--- AIM OF THE TASK ---
Read through the listing below and return only the lines containing "ringOn".
[[ RECORD EXCERPTS open ]]
-- ==== Sys2Proof/Tests/Slice0.lean ====
section
/-! SUPPORT. The model's own tests: the operand check refuses what no event brings, the worked examples of the manual, and for each
obligation concrete states that meet the hypotheses of each of its clauses, at the places where clauses meet. -/

namespace Sys2Proof.Tests

open Sys2Proof Sys2Proof.Machine

/-! ## Helpers -/

/-- The outcome is a next state of which the check holds. -/
def after (o : Host.Outcome State Fault Refusal) (f : State → Bool) : Bool :=
  match o with
  | .next t => f t
  | .fault _ | .refused _ => false

/-- A run in progress: link up, guard closed, board present, the settings taken. -/
def running : State := { State.reset with
  rc := { RunControl.reset with
    run := .running, underWay := true, loadedGood := true, guardLine := ⟨false, false, true⟩, boardLine := ⟨true, true, true⟩ }
  fetch := { Fetcher.reset with stopped := false }
  link := ⟨Per.all Probe.reset, none, true, []⟩ }

/-- The same in another run state. -/
def inRun (r : RunState) : State := { running with rc := { running.rc with run := r } }

/-- The same with the guard line at other levels. -/
def guardAt (raw filtered : Bool) (s : State) : State := { s with rc := { s.rc with guardLine := ⟨raw, filtered, true⟩ } }

/-- The same with the board line at other levels. -/
def boardAt (raw filtered : Bool) (s : State) : State := { s with rc := { s.rc with boardLine := ⟨raw, filtered, true⟩ } }

/-- The same with words written in shared memory. -/
def withWords (x : Nat) (ws : List Word) (s : State) : State := { s with mem := memSetWords s.mem x ws }

/-- The same with the notice ring in force. -/
def ringOn (s : State) : State := { s with notice := { s.notice with inForce := true } }

/-- The same with a notice being written at the front of the queue. -/
def noticeInFlight (m : NoticeMark) (s : State) : State :=
  let s1 := ringOn s
  issue .notice 0 (.write [1, 0, 0, 0]) { s1 with notice := { s1.notice with queue := [⟨.paused, 0, 0, 0, m⟩] } }

/-- The same with one probe record changed. -/
def withProbe (p : ProbeNo) (f : Probe → Probe) (s : State) : State := setProbe p (f (probe s p)) s

/-- The same with every probe PARKED. -/
def allAtPark (s : State) : State := { s with link := { s.link with probes := Per.all { Probe.reset with state := .parked } } }

/-- The same with a number of plain notices queued in a ring in force. -/
def queued (n : Nat) (s : State) : State :=
  { s with notice := { s.notice with inForce := true, queue := List.replicate n ⟨.paused, 0, 0, 0, .plain⟩ } }

/-- The same with touch and miss limits, the ring in force. -/
def limited (touch miss : Nat) (s : State) : State :=
  ringOn { s with settings := { s.settings with touchLimit := touch, missLimit := miss } }

/-- A probe with an outstanding order. -/
def ordered (o : Order) (r : Probe) : Probe := { r with state := .moving, order := some o, tag := 5, deadline := some 100 }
[[ RECORD EXCERPTS closed ]]
--- WRITTEN RESPONSE ---
def ringOn (s : State) : State := { s with notice := { s.notice with inForce := true } }
  let s1 := ringOn s
  ringOn { s with settings := { s.settings with touchLimit := touch, missLimit := miss } }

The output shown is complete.